A recent study published in November 2012 found that MSK pain is related to vitamin D deficiency, and replacement of vitamin D improved pain. The researchers found that 95.4 percent of the subjects were vitamin D deficient, and 85.5 percent of the subjects had improvement in pain with vitamin D supplementation (2). Of the subjects that responded to the treatment, post-treatment serum vitamin D levels were significantly higher than in the subjects who did not respond to vitamin D supplementation. The study concluded, “Treatment with vitamin D can relieve the pain in majority of the patients with vitamin D deficiency. Lack of response can be due to insufficient increase in serum vitamin D concentration. Reassessment of serum 25-hydroxyvitamin D concentration is recommended in nonresponsive patients.” (2)
This study confirms the results of a number of other studies that have found the same results (3, 4, 5). The studies found that vitamin D deficiency may be responsible for generalized, non-specific pain especially if it is resistant to manual and conventional treatments. A possible mechanism of why suboptimal levels of vitamin D can cause pain is that there is a reduction in serum calcium since vitamin D is responsible for its absorption from the digestive tract. This in turn stimulates the increase of parathyroid hormone which promotes the excretion of phosphate. Low levels of calcium phosphate lead to the deposition of un-mineralized collagen matrix on bony surfaces. When the collagen matrix hydrates and swells then it causes pain by stimulating nervous endings on the periosteum (5).
Due to the large proportion of the population that experience both chronic pain and vitamin deficiency it would be prudent that healthcare practitioners and patients consider vitamin D levels a possible key-contributing factor. This may be especially useful in clinical settings such as pain clinics and chiropractic offices where there is a larger volume of [back] pain related cases.

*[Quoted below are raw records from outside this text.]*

/-- A dependency-table entry (R340) with the node it stands for. -/
structure Node where
  st : NodeState
  kobj : Nat
  prolObj : Nat
  param : Word
  prio : Nat
  /-- R352: PRIO of the packet, which LPRIO takes at the start of a run. -/
  pktPrio : Nat
  /-- R343: preferred class code and the class now tried, 1-4. -/
  cls : Nat
  /-- R343: tick since which it has waited on that class; its shape failed on a class before. -/
  clsSince : Nat
  shapeFail : Bool
  /-- R333: the node record's trips, for levels of TSRC 2. -/
  trips2 : List Nat
  /-- R333: trips fixed at placement. -/
  trips : Option (List Nat)
  /-- R340: pending count. -/
  pendingCnt : Nat
  /-- R331: successor entries in edge order, with the transfers. -/
  succs : List Xfer
  /-- R196: the 16 capability slots. -/
  caps : FMap Cap
  /-- R339: capabilities that arrive at placement, by slot; R198 reservations. -/
  capsIn : FMap Cap
  reserved : List Nat
  /-- R349: its packet's queue and index, and its context. -/
  queue : Nat
  pkt : Nat
  ctx : Nat
  /-- R342: its place in the order of admission. -/
  order : Nat
  /-- R355: place of the event that took it to PROLOGUE or RETIRING among those of its queue. -/
  arrival : Nat
  /-- R342: tick at which it first became RUNNABLE, kept over discards and repeats. -/
  firstRunnable : Option Nat
  /-- R359: tick at which it last became RUNNABLE. -/
  runnableAt : Nat
  /-- R357: starvation count. -/
  starved : Nat
  /-- R357: tick at which it was placed. -/
  placedAt : Nat
  /-- R352: LCOUNT, runs so far. -/
  lcount : Nat
  /-- R353: repeat budget. -/
  budget : Option Nat
  /-- R353: what the last PEND decided. -/
  lastPend : PendKind
  /-- R352: LTRIP, LCAP. -/
  ltrip : List Nat
  lcap : FMap Cap
  /-- R354: start tick, 0 for none. -/
  start : Nat
  /-- R359: latency tolerance in ticks. -/
  lattol : Nat
  /-- R392: the node is being discarded or cancelled. -/
  discarding : Bool
  /-- R400: PREEMPT commands that wait for the node to halt. -/
  preempts : List Cmd
  /-- R353: a PEND CANCEL ended the node. -/
  cancelled : Bool
  /-- R394: restart records by 256 * flat D + flat C. -/
  records : FMap Record
  deriving DecidableEq, Repr

/-- A packet of a launch or other kind that is admitted and not complete (R349). -/
structure Open where
  queue : Nat
  idx : Nat
  ctx : Nat
  sigid : Nat
  sigval : Word
  notify : Bool
  /-- location of the STATUS byte; in host memory when `host`. -/
  statusAt : Word
  host : Bool
  /-- R349: nodes, or other work, not complete; 0 once the packet is complete. -/
  left : Nat
  /-- R410, R353: a node of it has faulted, or was cancelled. -/
  faulted : Bool
  cancelled : Bool
  deriving DecidableEq, Repr

/-- A host queue (R345). -/
structure Queue where
  base : Word
  ctx : Nat
  lattol : Nat
  log2 : Nat
  rev : Nat
  hostMem : Bool
  en : Bool
  wr : Nat
  rd : Nat
  st : Nat
  cause : BitVec 8
  fidx : Nat
  /-- R354: pending TIMED start tick. -/
  timed : Option Nat
  /-- R355: the doorbell event that is pending, by its place among the events of the queue; none. -/
  bell : Option Nat
  /-- R349: the WAIT that blocks the queue: signal, condition, value. -/
  wait : Option (Nat × Nat × Word)
  /-- R356: tick of the last admission. -/
  lastAdmit : Nat
  deriving DecidableEq, Repr

/-- An access of the host that a later one may not pass (R454): a write of 8 bytes of the host window, or an access to
the memory window. -/
inductive HostOp where
  | reg (off : Nat) (value : Word)
  | window (off len : Nat) (data : Option (List Byte))
  deriving DecidableEq, Repr

/-- A partition (R384). -/
structure Part where
  /-- R78, R79: the discovery version as the partition's cells saw it enumerated. -/
  ver : Nat
  stackMask : Nat
  dies : List Nat
  hbmFrames : Nat
  usedFrames : Nat
  respool : Nat
  activeCtx : Nat
  /-- R465: power state and awake clock per class 1-4. -/
  power : List (Nat × Nat)
  deriving DecidableEq, Repr

/-- A fault record (R412), as its bytes' fields. -/
structure FaultRec where
  tick : Nat
  cause : Cause
  chip : Nat
  cell : Nat
  node : Nat
  queue : Nat
  /-- R457: the packet's index, which the event carries. -/
  pkt : Nat
  /-- R412: context, flat C and D, and whether it was raised in a handler. -/
  ctx : Nat
  flatC : Nat
  flatD : Nat
  nested : Bool
  deriving DecidableEq, Repr

/-- A context (R385). -/
structure Ctx where
  part : Nat
  root : Nat
  aper : List Word
  watch : List WatchPt
  trctl : BitVec 2
  trbase : Word
  /-- R420: armed dump area: host address, length, PARTS. -/
  dump : Option (Nat × Nat × Nat)
  /-- R428: the context is TERMINATED. -/
  terminated : Bool
  /-- R412, R427: the records of context-class causes that a prologue or the GSD met, not yet acted on, oldest first. -/
  condemned : List FaultRec
  /-- R395: die-TLB entries saved while the context is SAVED, by die. -/
  savedTlb : List (Nat × FMap TlbEnt)
  deriving DecidableEq, Repr

/-- A fault request to the host (R391). -/
structure FaultReq where
  ctx : Nat
  page : Nat
  write : Bool
  cell : Nat
  eng : EngTag
  /-- the asynchronous command whose element waits; none for a word. -/
  job : Option Nat
  /-- the generic address of the access (R412). -/
  addr : Word
  /-- R391: the host has answered KILL. -/
  killed : Bool
  deriving DecidableEq, Repr

/-- A dump being written or queued (R423). -/
structure Dump where
  ctx : Nat
  records : List FaultRec
  cells : List Nat
  start : Nat
  deriving DecidableEq, Repr

/-- A check that an access to a queue's ring failed while no more FAULT events could be kept: its cause waits (R456). -/
structure LateFault where
  queue : Nat
  idx : Nat
  ctx : Nat
  addr : Word
  code : BitVec 8
  deriving DecidableEq, Repr

/-- An event for the host's event ring: its 128 bytes (R456). -/
abbrev EventBytes := List Byte

/-- A boot-journal entry (R460). -/
structure JEnt where
  boot : Nat
  step : Nat
  outcome : Nat
  obj : Nat
  tick : Nat
  seq : Nat
  deriving DecidableEq, Repr

/-- A boot in progress (R459): what the board and the links show it, whether the second firmware slot is being tried
(step 2), and how many objects step 4 has trained. -/
structure Boot where
  found : BootInputs
  second : Bool
  trained : Nat
  deriving DecidableEq, Repr

/-- The time-base anchor (R431) and source (R434). -/
structure TimeBase where
  ak : Nat
  ans : Nat
  afrac : Nat
  inc : Nat
  src : Nat
  link : Nat
  lock : Bool
  deriving DecidableEq, Repr

/-- Who executes the word that exec is given. -/
inductive Cur where
  /-- an engine of a cell -/
  | cell (key : Nat) (e : EngTag)
  /-- the firmware core that runs the prologue of a node (R351) -/
  | prologue (node : Nat)
  deriving DecidableEq, Repr

/-- A re-enumeration begun and not ended (R344, R447): its partition, the layer whose role changed with its old and new
role (none when the partition is new), the command that it completes, and that command's result. -/
structure Reenum where
  part : Nat
  change : Option (Nat × Nat × Nat)
  cmd : Cmd
  result : Nat
  deriving DecidableEq, Repr

/-- The package. -/
structure State where
  /-- R429: global tick, 64 bits. Reset 0. -/
  tick : Nat
  /-- the model's own: free values drawn so far. Reset 0 (DESIGN CHOICE). -/
  drawn : Nat
  /-- the model's own: the turns to come; when empty the next turn is a free value. Reset empty. -/
  agenda : List Turn
  /-- the model's own: the cell and engine, or the prologue core, whose word exec runs. -/
  cur : Cur
  /-- the model's own: the job or message whose access is being performed; none for a word of `cur`. -/
  actor : Option Waiter
  /-- R469: the number of the last shard placed. Reset 0. -/
  nextShard : Nat
  /-- R351: prologue cores at work, by node entry. Reset none. -/
  prols : FMap Prologue
  /-- R1, R3: cells that hold state, by chiplet * 32 + cell. Reset none. -/
  cells : FMap Cell
  /-- R77: dies by chiplet index. -/
  dies : FMap Die
  /-- R306, R388: bytes at their homes, by location. Reset 0 (R459). -/
  mem : Memory
  /-- R414: granule tags, by location / 64. Reset 0. -/
  tags : FMap (BitVec 4)
  /-- R416: last tag retired, by location / 16384. Reset 0. -/
  lastTag : FMap (BitVec 4)
  /-- R389: frames in use, by location / 16384, with the partition. -/
  frames : FMap Nat
  /-- R427: granules with an uncorrectable error. Reset none. -/
  bad : FMap Bool
  /-- memory of the host, which the device reads and writes. -/
  host : Memory
  /-- R336: buffers by id. -/
  buffers : FMap Buffer
  /-- R299: kept identities of silt appends, with the old value each returned. Reset none. -/
  kept : List (Ident × Word)
  /-- R300: kept identities of capability words, newest first. Reset none. -/
  keptCaps : List KeptCap
  /-- R200: frees that a CAPDROP without a kept identity causes, each with an identity of the region instance it waits for
  and the buffer. Reset none. -/
  heldFrees : List (Ident × Nat)
  /-- R448: pages that an evacuation mapped, by context and VA; they belong to no buffer. Reset none. -/
  loose : List (Nat × Nat)
  /-- R108: code objects by handle; handles are never reused. -/
  objects : FMap CodeObj
  /-- R108: the next handle. -/
  nextHandle : Nat
  /-- R340: dependency-table entries by number. -/
  nodes : FMap Node
  /-- R342, R356: order of admission of the next node. -/
  nextOrder : Nat
  /-- R355: number of the next event that takes a node to PROLOGUE or RETIRING. Reset 0. -/
  nextArrival : Nat
  /-- R345: host queues by number. -/
  queues : FMap Queue
  /-- R347: signals, 64 bits. Reset 0. -/
  signals : FMap Word
  /-- R356: tick of each signal's last change. -/
  sigTick : FMap Nat
  /-- R349, R410: packets admitted and not complete. Reset none. -/
  opens : List Open
  /-- R356: cycles already reported. -/
  reported : List (List Nat)
  /-- R384: partitions 1-8. -/
  parts : FMap Part
  /-- R358: FBWAIT and DLTIME of partition number 1-8, 32 bits. Reset 2^20 and 2^26. -/
  fbwaits : FMap Nat
  dltimes : FMap Nat
  /-- R385: contexts by id. -/
  ctxs : FMap Ctx
  /-- R344: discovery VERSION. Reset 0, 1 after boot. -/
  version : Nat
  /-- R344: while it is set, the table's UPDATING bit is set. Reset none. -/
  reenum : Option Reenum
  /-- R324: links that have failed, lower chiplet first. Reset none. -/
  deadLinks : List (Nat × Nat)
  /-- R391: requests outstanding. -/
  faults : List FaultReq
  /-- R423: dumps waiting or being written, in the order of their primary records. Reset none. -/
  dumps : List Dump
  /-- R424: DUMPLOST.NOAREA, 32 bits. Reset 0. -/
  noArea : Nat
  /-- R424: DUMPLOST.QFULL, 32 bits. Reset 0. -/
  qFull : Nat
  /-- R426: error counters per chiplet: CE, UE, KIND, PADDR. Reset 0. -/
  errs : FMap (Nat × Nat × Nat × Nat)
  /-- R431, R434: the time base. -/
  timeBase : TimeBase
  /-- R436: armed stop tick. Reset none. -/
  stopAt : Option Nat
  /-- R436: the package has stopped. Reset false. -/
  stopped : Bool
  /-- R453: READY, RECOV, FAIL, STEP, COOL. -/
  ready : Bool
  recov : Bool
  fail : Nat
  bootStep : Nat
  cool : Nat
  /-- R459: the boot in progress; none before power-good and after the last step. Reset none. -/
  booting : Option Boot
  /-- R451, R462: the package has power. -/
  powered : Bool
  /-- R453: HBMMAP and BAR2CTL. -/
  hbmmap : BitVec 12
  bar2ctx : Nat
  bar2tag : BitVec 4
  bar2va : Nat
  bar2err : Bool
  /-- R455: ring registers. Reset 0. -/
  mcBase : Word
  mcLog2 : Nat
  mcWr : Nat
  mcRd : Nat
  /-- R436, R468: values of MCWR whose commands have not all started, oldest first, each with the tick at which it was
  written. Reset none. -/
  mcBells : List (Nat × Nat)
  evBase : Word
  evLog2 : Nat
  evWr : Nat
  evRd : Nat
  evLost : Nat
  /-- R456: events kept while the ring is full. -/
  evKept : List EventBytes
  /-- R456: causes of queues that wait until their events can be posted, oldest first. Reset none. -/
  lateFaults : List LateFault
  /-- R427, R457: places of granules with bad check bits that a write-back met, not yet told to the host. Reset none. -/
  ueFound : List Nat
  /-- R459: MEAS0-MEAS7, 384 bits each. Reset 0. -/
  meas : List (BitVec 384)
  /-- R460: the non-volatile boot journal, newest first, at most 256. -/
  journal : List JEnt
  /-- R460: the store that the journal is kept in: of each entry of the ring, by SEQ modulo 256, the two 32-byte copies.
  Reset none. -/
  jstore : FMap (List Byte × List Byte)
  /-- R453, R460: boot count, 32 bits. -/
  boots : Nat
  /-- R463: SEQ of the newest entry at the last JOURNAL_CLEAR; 2^32, which no SEQ is, before the first one. -/
  journalClear : Nat
  /-- R463: the two firmware slots: image bytes. -/
  fwSlots : List (List Byte)
  /-- R459, R463: the active slot. -/
  fwActive : Nat
  /-- R463: the slot that becomes active at the next boot. -/
  fwNext : Nat
  /-- R427: after an error in state that contexts share, the GSD admits nothing until a reset. -/
  shut : Bool
  /-- R462: chiplet whose sensor tripped, kept over the loss of power. -/
  tripped : Option Nat
  /-- R468: the 64 KiB I3C buffer. Reset 0. -/
  i3c : Memory
  /-- R468: command entries from I3C that commands of the ring precede, oldest first, each with the MCWR value up to which
  those come first. Reset none. -/
  i3cWait : List (List Byte × Nat)
  /-- R454: the bytes that the last read through the memory window returned to the host. Reset none. -/
  bar2Data : List Byte
  /-- R454: an access to the memory window that a tile's move holds, and the host accesses that arrived after it, oldest
  first. Reset none. -/
  hostOps : List HostOp
  /-- R434: what TBAK, TBANS and TBINC show while firmware rewrites the anchor, UPD being set. Reset none. -/
  tbShown : Option TimeBase
  /-- R430: a context has been created, or the tick has been loaded, so that no lock of a link loads it. -/
  tickKept : Bool
  /-- R451: MSI-X vectors raised, newest first. -/
  msix : List Nat
  deriving DecidableEq, Repr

The most recent data suggests that less than 50 nmol/L of serum vitamin D is a deficient state. The optimal levels are 100-160nmol/L. The most effective and accurate way to determine what dosage is required to reach optimal levels is to have your serum 25-hydroxyvitamin D assessed. The most recent guidelines from the American Endocrine Society suggest that 500-2000IU daily are effective to maintain adequate levels. For those that are deficient, 50,000 IU once a week for 8 weeks or 6000 IU daily to achieve a blood level of vitamin D above 75 nmol/L is most effective and safe (6). Doses of 2000 IU or less are not able to effectively raise serum levels into the protective range.
Vitamin D can be a simple yet very effective therapy for chronic, non-specific pain if you are deficient. To determine if is may be contributing to your pain, have a qualified healthcare practitioner assess your serum levels and supplement appropriately to restore your optimal levels. Consider liquid formulations to increase the ease of achieving higher dosages. In medicine, sometimes the simplest piece is often the most important. Vitamin D once again forces us to go back to the basics in the quest to achieve pain free function.
1) Andersson HI, Ejlertsson G, Leden I, Rosenberg C. Chronic pain in a geographically defined general population: studies of differences in age, gender, social class, and pain localization. Clin J Pain. 1993;9(3):174-82
2) Abbasi M, et al. Is vitamin D deficiency associated with non specific musculoskeletal pain? Glob J Health Sci. 2012;1:107-11.
3) Plotnikoff GA, Quigley JM. Prevalence of severe hypovitaminosis D in patients with persistent, nonspecific musculoskeletal pain.Mayo Clin Proc. 2003 Dec;78(12):1463-70.
4) Al Faraj S, Al Mutairi K. Vitamin D deficiency and chronic low back pain in Saudi Arabia. Spine (Phila Pa 1976). 2003 Jan 15;28(2):177-9.
5) Holick MF. Vitamin D deficiency: what a pain it is. Mayo Clin Proc. 2003 Dec;78(12):1457-9.
6) Holick et al. Endocrine Society. Evaluation, treatment, and prevention of vitamin D deficiency: an Endocrine Society clinical practice guideline. J Clin Endocrinol Metab. 2011 Jul;96(7):1911-30.